(Beginning of Records for processing)
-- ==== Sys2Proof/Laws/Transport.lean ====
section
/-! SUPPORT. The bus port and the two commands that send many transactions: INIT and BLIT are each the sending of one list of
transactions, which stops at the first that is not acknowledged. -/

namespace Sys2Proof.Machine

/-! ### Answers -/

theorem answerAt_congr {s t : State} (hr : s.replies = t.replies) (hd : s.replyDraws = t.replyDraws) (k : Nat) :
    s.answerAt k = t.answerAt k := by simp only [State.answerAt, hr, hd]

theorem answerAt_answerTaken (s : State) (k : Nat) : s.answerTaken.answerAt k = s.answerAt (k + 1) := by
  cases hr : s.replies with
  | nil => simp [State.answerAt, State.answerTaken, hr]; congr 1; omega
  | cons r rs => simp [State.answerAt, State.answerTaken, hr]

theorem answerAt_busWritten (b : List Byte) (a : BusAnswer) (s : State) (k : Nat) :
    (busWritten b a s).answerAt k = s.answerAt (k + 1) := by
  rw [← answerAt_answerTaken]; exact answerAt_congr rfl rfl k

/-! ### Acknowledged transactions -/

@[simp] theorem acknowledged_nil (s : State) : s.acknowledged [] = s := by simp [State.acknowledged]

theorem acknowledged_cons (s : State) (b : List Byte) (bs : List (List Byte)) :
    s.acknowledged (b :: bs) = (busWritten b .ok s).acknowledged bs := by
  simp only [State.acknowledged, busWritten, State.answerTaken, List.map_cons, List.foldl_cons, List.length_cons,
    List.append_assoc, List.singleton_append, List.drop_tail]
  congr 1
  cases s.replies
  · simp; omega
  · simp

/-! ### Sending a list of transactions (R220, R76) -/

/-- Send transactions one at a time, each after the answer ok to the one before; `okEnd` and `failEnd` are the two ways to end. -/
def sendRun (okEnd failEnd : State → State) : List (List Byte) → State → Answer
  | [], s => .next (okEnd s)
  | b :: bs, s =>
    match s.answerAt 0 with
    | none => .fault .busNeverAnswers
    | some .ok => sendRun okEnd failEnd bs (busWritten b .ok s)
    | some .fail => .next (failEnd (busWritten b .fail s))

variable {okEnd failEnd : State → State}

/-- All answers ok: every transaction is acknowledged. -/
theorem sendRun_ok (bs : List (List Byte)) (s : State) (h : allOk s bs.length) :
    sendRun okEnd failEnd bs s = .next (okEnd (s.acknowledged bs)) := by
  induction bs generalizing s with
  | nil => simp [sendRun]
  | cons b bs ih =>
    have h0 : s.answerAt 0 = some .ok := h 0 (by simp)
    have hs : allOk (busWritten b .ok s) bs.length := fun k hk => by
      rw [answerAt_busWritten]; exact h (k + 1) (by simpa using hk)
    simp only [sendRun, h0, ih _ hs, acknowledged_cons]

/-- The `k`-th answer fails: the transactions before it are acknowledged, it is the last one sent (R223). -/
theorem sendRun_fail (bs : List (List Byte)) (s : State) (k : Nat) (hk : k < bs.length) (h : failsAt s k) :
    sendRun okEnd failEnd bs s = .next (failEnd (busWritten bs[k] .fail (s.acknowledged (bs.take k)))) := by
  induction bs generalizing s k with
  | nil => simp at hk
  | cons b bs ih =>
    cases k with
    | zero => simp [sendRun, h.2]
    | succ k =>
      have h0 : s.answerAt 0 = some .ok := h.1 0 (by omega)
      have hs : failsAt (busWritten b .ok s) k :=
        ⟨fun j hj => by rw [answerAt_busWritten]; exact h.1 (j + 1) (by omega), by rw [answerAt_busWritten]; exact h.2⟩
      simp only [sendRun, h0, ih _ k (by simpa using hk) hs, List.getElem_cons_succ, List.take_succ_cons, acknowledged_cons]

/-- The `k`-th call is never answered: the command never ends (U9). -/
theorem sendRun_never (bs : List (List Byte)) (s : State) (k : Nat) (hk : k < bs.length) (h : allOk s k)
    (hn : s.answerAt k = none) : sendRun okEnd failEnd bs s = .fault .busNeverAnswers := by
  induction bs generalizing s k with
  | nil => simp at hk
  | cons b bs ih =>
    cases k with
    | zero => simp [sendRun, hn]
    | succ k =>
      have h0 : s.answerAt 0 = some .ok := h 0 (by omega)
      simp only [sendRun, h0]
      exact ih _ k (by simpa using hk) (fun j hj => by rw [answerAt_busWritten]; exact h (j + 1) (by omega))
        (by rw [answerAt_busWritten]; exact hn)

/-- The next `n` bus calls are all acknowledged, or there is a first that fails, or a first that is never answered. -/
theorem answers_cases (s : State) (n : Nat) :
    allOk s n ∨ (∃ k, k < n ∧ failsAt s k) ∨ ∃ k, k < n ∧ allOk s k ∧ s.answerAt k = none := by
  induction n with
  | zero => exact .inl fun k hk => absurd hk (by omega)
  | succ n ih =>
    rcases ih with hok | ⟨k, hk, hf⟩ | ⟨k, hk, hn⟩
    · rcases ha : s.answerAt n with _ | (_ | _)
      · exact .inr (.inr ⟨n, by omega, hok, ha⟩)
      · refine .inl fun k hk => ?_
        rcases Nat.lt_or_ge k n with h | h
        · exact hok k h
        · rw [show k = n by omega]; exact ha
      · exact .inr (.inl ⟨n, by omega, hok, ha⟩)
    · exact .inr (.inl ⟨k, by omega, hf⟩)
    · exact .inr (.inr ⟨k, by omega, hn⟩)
(End of Records for processing)
(Beginning of Records for processing)
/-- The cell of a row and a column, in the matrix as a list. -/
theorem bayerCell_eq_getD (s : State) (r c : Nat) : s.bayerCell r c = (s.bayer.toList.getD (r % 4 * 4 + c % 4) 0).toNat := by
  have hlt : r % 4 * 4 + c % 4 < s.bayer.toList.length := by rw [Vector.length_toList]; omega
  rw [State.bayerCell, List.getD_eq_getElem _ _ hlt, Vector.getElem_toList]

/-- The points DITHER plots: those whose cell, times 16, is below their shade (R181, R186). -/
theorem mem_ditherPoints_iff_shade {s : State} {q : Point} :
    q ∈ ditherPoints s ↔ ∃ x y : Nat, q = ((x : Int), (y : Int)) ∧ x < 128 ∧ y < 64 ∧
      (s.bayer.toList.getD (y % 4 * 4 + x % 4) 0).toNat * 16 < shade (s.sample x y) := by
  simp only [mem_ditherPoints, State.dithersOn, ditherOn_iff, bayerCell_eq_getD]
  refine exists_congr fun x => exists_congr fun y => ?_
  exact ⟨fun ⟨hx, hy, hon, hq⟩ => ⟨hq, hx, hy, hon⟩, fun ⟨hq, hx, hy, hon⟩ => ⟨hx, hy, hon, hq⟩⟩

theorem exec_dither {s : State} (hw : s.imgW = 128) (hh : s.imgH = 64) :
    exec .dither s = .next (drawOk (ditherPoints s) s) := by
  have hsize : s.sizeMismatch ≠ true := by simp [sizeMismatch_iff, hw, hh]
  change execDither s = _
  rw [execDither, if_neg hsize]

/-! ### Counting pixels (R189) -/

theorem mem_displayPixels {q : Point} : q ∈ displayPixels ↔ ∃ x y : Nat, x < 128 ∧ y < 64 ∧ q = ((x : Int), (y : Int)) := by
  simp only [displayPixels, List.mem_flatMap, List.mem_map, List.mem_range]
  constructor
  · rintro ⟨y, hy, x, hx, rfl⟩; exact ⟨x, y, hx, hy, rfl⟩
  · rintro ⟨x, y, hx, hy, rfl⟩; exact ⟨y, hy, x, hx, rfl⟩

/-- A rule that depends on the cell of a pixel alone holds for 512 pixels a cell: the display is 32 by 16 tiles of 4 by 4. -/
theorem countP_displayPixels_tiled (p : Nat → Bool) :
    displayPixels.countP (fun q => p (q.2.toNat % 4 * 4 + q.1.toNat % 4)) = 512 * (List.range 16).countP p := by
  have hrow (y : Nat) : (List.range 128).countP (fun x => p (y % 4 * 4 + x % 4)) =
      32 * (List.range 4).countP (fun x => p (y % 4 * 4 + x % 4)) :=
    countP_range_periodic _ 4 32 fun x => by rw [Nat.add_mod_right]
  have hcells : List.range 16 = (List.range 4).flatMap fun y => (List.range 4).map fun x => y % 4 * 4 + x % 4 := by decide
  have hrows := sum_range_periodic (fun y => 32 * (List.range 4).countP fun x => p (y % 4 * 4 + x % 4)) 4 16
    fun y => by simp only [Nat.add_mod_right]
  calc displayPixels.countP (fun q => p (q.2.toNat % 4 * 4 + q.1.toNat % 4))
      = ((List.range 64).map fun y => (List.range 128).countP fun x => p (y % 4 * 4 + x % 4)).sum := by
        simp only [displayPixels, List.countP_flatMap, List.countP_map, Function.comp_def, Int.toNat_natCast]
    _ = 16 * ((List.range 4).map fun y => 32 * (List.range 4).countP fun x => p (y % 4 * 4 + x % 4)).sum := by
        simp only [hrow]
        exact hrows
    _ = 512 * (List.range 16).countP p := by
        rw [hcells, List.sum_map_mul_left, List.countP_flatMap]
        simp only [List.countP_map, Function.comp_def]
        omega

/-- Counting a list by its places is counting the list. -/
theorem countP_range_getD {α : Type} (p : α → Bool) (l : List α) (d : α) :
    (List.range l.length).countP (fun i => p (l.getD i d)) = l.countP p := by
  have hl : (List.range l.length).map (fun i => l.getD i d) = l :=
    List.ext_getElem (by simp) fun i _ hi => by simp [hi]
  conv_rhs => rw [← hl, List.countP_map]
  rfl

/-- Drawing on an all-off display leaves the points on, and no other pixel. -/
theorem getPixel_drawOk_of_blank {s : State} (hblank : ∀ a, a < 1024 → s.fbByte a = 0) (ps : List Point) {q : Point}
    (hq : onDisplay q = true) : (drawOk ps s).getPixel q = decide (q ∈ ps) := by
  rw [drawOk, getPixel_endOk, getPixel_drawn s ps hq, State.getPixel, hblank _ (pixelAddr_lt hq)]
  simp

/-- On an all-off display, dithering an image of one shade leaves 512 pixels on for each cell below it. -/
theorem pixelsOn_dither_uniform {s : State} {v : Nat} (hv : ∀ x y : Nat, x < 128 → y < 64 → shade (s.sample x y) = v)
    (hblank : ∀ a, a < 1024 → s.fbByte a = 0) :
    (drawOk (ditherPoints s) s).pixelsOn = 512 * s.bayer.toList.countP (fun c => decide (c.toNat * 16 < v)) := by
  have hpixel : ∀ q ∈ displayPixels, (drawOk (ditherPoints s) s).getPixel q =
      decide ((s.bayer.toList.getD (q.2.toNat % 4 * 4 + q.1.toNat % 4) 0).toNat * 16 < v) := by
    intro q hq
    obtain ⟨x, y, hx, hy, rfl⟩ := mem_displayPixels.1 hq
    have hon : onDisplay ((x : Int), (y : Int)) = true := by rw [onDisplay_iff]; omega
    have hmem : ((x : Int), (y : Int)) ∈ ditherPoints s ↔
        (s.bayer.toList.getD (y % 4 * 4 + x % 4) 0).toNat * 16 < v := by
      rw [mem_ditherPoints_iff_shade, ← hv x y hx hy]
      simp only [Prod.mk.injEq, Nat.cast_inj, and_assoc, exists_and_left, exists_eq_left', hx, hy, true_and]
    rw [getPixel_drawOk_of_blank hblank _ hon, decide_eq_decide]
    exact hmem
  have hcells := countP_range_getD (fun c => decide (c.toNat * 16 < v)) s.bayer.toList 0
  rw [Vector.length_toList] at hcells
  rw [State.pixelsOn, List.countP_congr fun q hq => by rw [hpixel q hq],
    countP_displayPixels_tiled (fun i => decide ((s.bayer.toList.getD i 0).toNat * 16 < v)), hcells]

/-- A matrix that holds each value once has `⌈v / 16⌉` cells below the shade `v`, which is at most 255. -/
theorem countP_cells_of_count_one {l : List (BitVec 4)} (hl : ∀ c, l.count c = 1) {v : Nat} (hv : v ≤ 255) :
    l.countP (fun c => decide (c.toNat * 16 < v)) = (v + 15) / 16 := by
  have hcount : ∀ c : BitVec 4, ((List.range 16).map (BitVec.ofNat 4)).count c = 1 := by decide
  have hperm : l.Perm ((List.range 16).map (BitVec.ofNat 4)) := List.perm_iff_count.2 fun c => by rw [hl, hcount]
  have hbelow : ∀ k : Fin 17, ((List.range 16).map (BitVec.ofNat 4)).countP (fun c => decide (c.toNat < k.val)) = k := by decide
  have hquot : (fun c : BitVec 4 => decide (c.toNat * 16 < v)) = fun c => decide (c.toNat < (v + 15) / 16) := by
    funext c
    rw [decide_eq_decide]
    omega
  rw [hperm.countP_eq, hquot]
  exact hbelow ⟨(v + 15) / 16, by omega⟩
(End of Records for processing)
What is expected
Everything above from the line containing "transactions, which stops" down to the line containing "theorem acknowledged_cons (s" should be copied exactly, both end lines included, and nothing else.

Written solution
transactions, which stops at the first that is not acknowledged. -/

namespace Sys2Proof.Machine

/-! ### Answers -/

theorem answerAt_congr {s t : State} (hr : s.replies = t.replies) (hd : s.replyDraws = t.replyDraws) (k : Nat) :
    s.answerAt k = t.answerAt k := by simp only [State.answerAt, hr, hd]

theorem answerAt_answerTaken (s : State) (k : Nat) : s.answerTaken.answerAt k = s.answerAt (k + 1) := by
  cases hr : s.replies with
  | nil => simp [State.answerAt, State.answerTaken, hr]; congr 1; omega
  | cons r rs => simp [State.answerAt, State.answerTaken, hr]

theorem answerAt_busWritten (b : List Byte) (a : BusAnswer) (s : State) (k : Nat) :
    (busWritten b a s).answerAt k = s.answerAt (k + 1) := by
  rw [← answerAt_answerTaken]; exact answerAt_congr rfl rfl k

/-! ### Acknowledged transactions -/

@[simp] theorem acknowledged_nil (s : State) : s.acknowledged [] = s := by simp [State.acknowledged]

theorem acknowledged_cons (s : State) (b : List Byte) (bs : List (List Byte)) :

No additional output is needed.